### Records supplied
-=-=-=-=-
theorem State.unfeed_kept {s t : State} (h : Kept s t) (n : Nat) : Kept s (State.unfeed t n) := by
  unfold State.unfeed
  try simp only []
  repeat' (first | with_reducible assumption | (with_reducible refine Kept.foldl _ _ ?_ ?_) | (intro _ _ _) | (with_reducible apply State.blankFolio_kept) | split | (simp only [Kept.upd_iff]))

theorem State.spoilOne_kept {s t : State} (h : Kept s t) (f : Folio) (reason : Nat) : Kept s (State.spoilOne t f reason) := by
  unfold State.spoilOne
  try simp only []
  repeat' (first | with_reducible assumption | (with_reducible apply State.modFolio_kept) | (with_reducible apply State.setStreamState_kept) | (with_reducible apply State.breakSig_kept) | (with_reducible apply State.unfeed_kept) | (with_reducible apply State.blankFolio_kept) | (with_reducible apply State.fixed_kept) | (with_reducible apply State.folioRecord_kept) | split | (simp only [Kept.upd_iff]))

theorem State.gatherLate_kept {s t : State} (h : Kept s t) (p : Folio → Bool) (reason : Nat) (cut : Option Nat) : Kept s (State.gatherLate t p reason cut) := by
  unfold State.gatherLate
  try simp only []
  repeat' (first | with_reducible assumption | split | (simp only [Kept.upd_iff]))

theorem State.relabel_kept {s t : State} (h : Kept s t) (f : Folio) (reason : Nat) : Kept s (State.relabel t f reason) := by
  unfold State.relabel
  try simp only []
  repeat' (first | with_reducible assumption | (with_reducible apply State.modFolio_kept) | split | (simp only [Kept.upd_iff]))

theorem State.spoilWhere_kept {s t : State} (h : Kept s t) (p : Folio → Bool) (reason : Nat) (strands : Bool) : Kept s (State.spoilWhere t p reason strands) := by
  unfold State.spoilWhere
  try simp only []
  repeat' (first | with_reducible assumption | (with_reducible refine Kept.foldl _ _ ?_ ?_) | (intro _ _ _) | (with_reducible apply State.relabel_kept) | (with_reducible apply State.spoilOne_kept) | (with_reducible apply State.gatherLate_kept) | split)

theorem State.raiseSpoil_kept {s t : State} (h : Kept s t) (source : Nat) (code : Nat) (detail : Nat) (cls : Cls) (p : Folio → Bool) (reason : Nat) (strands : Bool) : Kept s (State.raiseSpoil t source code detail cls p reason strands) := by
  unfold State.raiseSpoil
  try simp only []
  repeat' (first | with_reducible assumption | (with_reducible apply State.raise_kept) | (with_reducible apply State.spoilWhere_kept))

theorem State.raisePort_kept {s t : State} (h : Kept s t) (e : FaultEv) : Kept s (State.raisePort t e) := by
  unfold State.raisePort
  try simp only []
  repeat' (first | with_reducible assumption | (with_reducible apply State.raiseEv_kept) | (with_reducible apply State.spoilWhere_kept) | split | (simp only [Kept.upd_iff]))

theorem State.modStr_kept {s t : State} (h : Kept s t) (k : Nat) (f : Str → Str) : Kept s (State.modStr t k f) := by
  unfold State.modStr
  try simp only []
  repeat' (first | with_reducible assumption | (simp only [Kept.upd_iff]))

theorem State.dark_kept {s t : State} (h : Kept s t) (k : Nat) : Kept s (State.dark t k) := by
  unfold State.dark
  try simp only []
  repeat' (first | with_reducible assumption | (with_reducible apply State.modStr_kept) | (simp only [Kept.upd_iff]))

theorem State.setScan_kept {s t : State} (h : Kept s t) (k : Nat) (st : Nat) : Kept s (State.setScan t k st) := by
  unfold State.setScan
  try simp only []
  repeat' (first | with_reducible assumption | (with_reducible apply State.p_kept) | (with_reducible apply State.traceEv_kept) | (with_reducible apply State.modStr_kept) | (with_reducible apply State.draw_kept) | split | (simp only [Kept.upd_iff]))

theorem State.unlockOne_kept {s t : State} (h : Kept s t) (k : Nat) (st : Nat) : Kept s (State.unlockOne t k st) := by
  unfold State.unlockOne
  try simp only []
  repeat' (first | with_reducible assumption | (with_reducible apply State.setScan_kept) | (with_reducible apply State.dark_kept) | (with_reducible apply State.raiseSpoil_kept) | split)

theorem State.unlock_kept {s t : State} (h : Kept s t) (k : Nat) (st : Nat) : Kept s (State.unlock t k st) := by
  unfold State.unlock
  try simp only []
  repeat' (first | with_reducible assumption | (with_reducible refine Kept.forRange _ _ _ ?_ ?_) | (intro _ _ _) | (with_reducible apply State.unlockOne_kept) | (with_reducible apply State.p_kept) | split)

theorem State.laserOff_kept {s t : State} (h : Kept s t) (k : Nat) (cause : Nat) (atEnd : Bool) : Kept s (State.laserOff t k cause atEnd) := by
  unfold State.laserOff
  try simp only []
  repeat' (first | with_reducible assumption | (with_reducible apply State.p_kept) | (with_reducible apply State.modStr_kept) | (with_reducible apply State.dark_kept) | (with_reducible apply State.unlock_kept) | split | (simp only [Kept.upd_iff]))

theorem State.flushStart_kept {s t : State} (h : Kept s t) : Kept s (State.flushStart t) := by
  unfold State.flushStart
  try simp only []
  repeat' (first | with_reducible assumption | (with_reducible apply State.p_kept) | split | (simp only [Kept.upd_iff]))

theorem State.hvKettle_kept {s t : State} (h : Kept s t) (k : Nat) : Kept s (State.hvKettle t k) := by
  unfold State.hvKettle
  try simp only []
  repeat' (first | with_reducible assumption | (with_reducible apply State.p_kept) | (with_reducible apply State.setWord_kept) | (simp only [Kept.upd_iff]))

theorem State.fusKettle_kept {s t : State} (h : Kept s t) (f : Nat) : Kept s (State.fusKettle t f) := by
  unfold State.fusKettle
  try simp only []
  repeat' (first | with_reducible assumption | (with_reducible apply State.p_kept))

theorem State.setMotState_kept {s t : State} (h : Kept s t) (n : Nat) (st : Nat) : Kept s (State.setMotState t n st) := by
  unfold State.setMotState
  try simp only []
  repeat' (first | with_reducible assumption | (with_reducible apply State.p_kept) | (with_reducible apply State.traceEv_kept) | split | (simp only [Kept.upd_iff]))

theorem State.setStpState_kept {s t : State} (h : Kept s t) (k : Nat) (st : Nat) : Kept s (State.setStpState t k st) := by
  unfold State.setStpState
  try simp only []
  repeat' (first | with_reducible assumption | (with_reducible apply State.p_kept) | (with_reducible apply State.traceEv_kept))

theorem State.motKettle_kept {s t : State} (h : Kept s t) (n : Nat) : Kept s (State.motKettle t n) := by
  unfold State.motKettle
  try simp only []
  repeat' (first | with_reducible assumption | (with_reducible apply State.setMotState_kept) | split)

theorem State.stpKettle_kept {s t : State} (h : Kept s t) (k : Nat) : Kept s (State.stpKettle t k) := by
  unfold State.stpKettle
  try simp only []
  repeat' (first | with_reducible assumption | (with_reducible apply State.p_kept) | (with_reducible apply State.setStpState_kept) | split | (simp only [Kept.upd_iff]))

theorem State.kettleEnter_kept {s t : State} (h : Kept s t) (c : KettleCause) : Kept s (State.kettleEnter t c) := by
  unfold State.kettleEnter
  try simp only []
  repeat' (first | with_reducible assumption | (with_reducible refine Kept.forRange _ _ _ ?_ ?_) | (intro _ _ _) | (with_reducible apply State.spoilWhere_kept) | (with_reducible apply State.p_kept) | (with_reducible apply State.fixed_kept) | (with_reducible apply State.traceEv_kept) | (with_reducible apply State.laserOff_kept) | (with_reducible apply State.hvKettle_kept) | (with_reducible apply State.fusKettle_kept) | (with_reducible apply State.motKettle_kept) | (with_reducible apply State.stpKettle_kept) | (with_reducible apply State.flushStart_kept) | split | (simp only [Kept.upd_iff]))

theorem State.settleLost_kept {s t : State} (h : Kept s t) : Kept s (State.settleLost t) := by
  unfold State.settleLost
  try simp only []
  repeat' (first | with_reducible assumption | (with_reducible apply State.raise_kept) | split | (simp only [Kept.upd_iff]))

theorem State.settleDue_kept {s t : State} (h : Kept s t) : Kept s (State.settleDue t) := by
  unfold State.settleDue
  try simp only []
  repeat' (first | with_reducible assumption | (with_reducible apply State.kettleEnter_kept) | split | (simp only [Kept.upd_iff]))

theorem State.settle_kept {s t : State} (h : Kept s t) : Kept s (State.settle t) := by
  unfold State.settle
  try simp only []
  repeat' (first | with_reducible assumption | (with_reducible apply State.settleDue_kept) | (with_reducible apply State.settleLost_kept))

theorem State.kettleHalt_kept {s t : State} (h : Kept s t) : Kept s (State.kettleHalt t) := by
  unfold State.kettleHalt
  try simp only []
  repeat' (first | with_reducible assumption | (with_reducible apply State.draw_kept) | (with_reducible apply State.noteDue_kept))

theorem State.lateWrite_kept {s t : State} (h : Kept s t) (x : ShadowSet) (q : Requester) : Kept s (State.lateWrite t x q) := by
  unfold State.lateWrite
  try simp only []
  repeat' (first | with_reducible assumption | (with_reducible apply State.unitFault_kept) | (with_reducible apply State.inc_kept) | (with_reducible apply State.p_kept) | split)

theorem State.copyReg_kept {s t : State} (h : Kept s t) (r : Reg) (n : Nat) (c : Nat) : Kept s (t.copyReg r n c) := by
  induction c with
  | zero => exact h
  | succ c ih => exact State.setActive_kept ih _ _ _ _

theorem State.copySet_kept {s t : State} (h : Kept s t) (x : ShadowSet) : Kept s (State.copySet t x) := by
  unfold State.copySet
  try simp only []
  repeat' (first | with_reducible assumption | (with_reducible refine Kept.foldl _ _ ?_ ?_) | (intro _ _ _) | (with_reducible apply State.copyReg_kept) | (with_reducible apply State.p_kept) | (simp only [Kept.upd_iff]))

theorem State.dropCommits_kept {s t : State} (h : Kept s t) (u : Block × Nat) : Kept s (State.dropCommits t u) := by
  unfold State.dropCommits
  try simp only []
  repeat' (first | with_reducible assumption | (simp only [Kept.upd_iff]))

theorem State.startCommit_kept {s t : State} (h : Kept s t) (x : ShadowSet) : Kept s (State.startCommit t x) := by
  unfold State.startCommit
  try simp only []
  repeat' (first | with_reducible assumption | (with_reducible apply State.p_kept) | split | (simp only [Kept.upd_iff]))

theorem State.adcOn_kept {s t : State} (h : Kept s t) (slots : List Nat) : Kept s (State.adcOn t slots) := by
  unfold State.adcOn
  try simp only []
  repeat' (first | with_reducible assumption | (simp only [Kept.upd_iff]))

theorem State.padSet_kept {s t : State} (h : Kept s t) (i : Nat) (v : Nat) : Kept s (State.padSet t i v) := by
  unfold State.padSet
  try simp only []
  repeat' (first | with_reducible assumption | split | (simp only [Kept.upd_iff]))

theorem State.padReset_kept {s t : State} (h : Kept s t) (i : Nat) : Kept s (State.padReset t i) := by
  unfold State.padReset
  try simp only []
  repeat' (first | with_reducible assumption | (with_reducible apply State.resetReg_kept) | (with_reducible apply State.p_kept) | split | (simp only [Kept.upd_iff]))

theorem State.portPads_kept {s t : State} (h : Kept s t) (pads : List Nat) (func : Nat) : Kept s (State.portPads t pads func) := by
  unfold State.portPads
  try simp only []
  repeat' (first | with_reducible assumption | (with_reducible refine Kept.foldl _ _ ?_ ?_) | (intro _ _ _) | (with_reducible apply State.p_kept))

theorem State.setActQueue_kept {s t : State} (h : Kept s t) (id : Nat) (l : List ActEvent) : Kept s (State.setActQueue t id l) := by
  unfold State.setActQueue
  try simp only []
  repeat' (first | with_reducible assumption | (simp only [Kept.upd_iff]))

theorem State.loseEvent_kept {s t : State} (h : Kept s t) (e : ActEvent) (id : Nat) : Kept s (State.loseEvent t e id) := by
  unfold State.loseEvent
  try simp only []
  repeat' (first | with_reducible assumption | (with_reducible apply State.spoilWhere_kept) | split)

theorem State.actArrive_kept {s t : State} (h : Kept s t) (id : Nat) (e : ActEvent) (detail : Nat) : Kept s (State.actArrive t id e detail) := by
  unfold State.actArrive
  try simp only []
  repeat' (first | with_reducible assumption | (with_reducible apply State.raisePort_kept) | (with_reducible apply State.loseEvent_kept) | (with_reducible apply State.raise_kept) | (with_reducible apply State.setActQueue_kept) | split)

theorem State.refuseStream_kept {s t : State} (h : Kept s t) (n : Nat) (fsn : Nat) (code : Nat) : Kept s (State.refuseStream t n fsn code) := by
  unfold State.refuseStream
  try simp only []
  repeat' (first | with_reducible assumption | (with_reducible apply State.fixed_kept) | (with_reducible apply State.p_kept) | (with_reducible apply State.setStreamState_kept) | (with_reducible apply State.report_kept) | split)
-=-=-=-=-
### Activity
If a line in the records contains the string "startCommit", copy it out.

### The completed task
theorem State.startCommit_kept {s t : State} (h : Kept s t) (x : ShadowSet) : Kept s (State.startCommit t x) := by
  unfold State.startCommit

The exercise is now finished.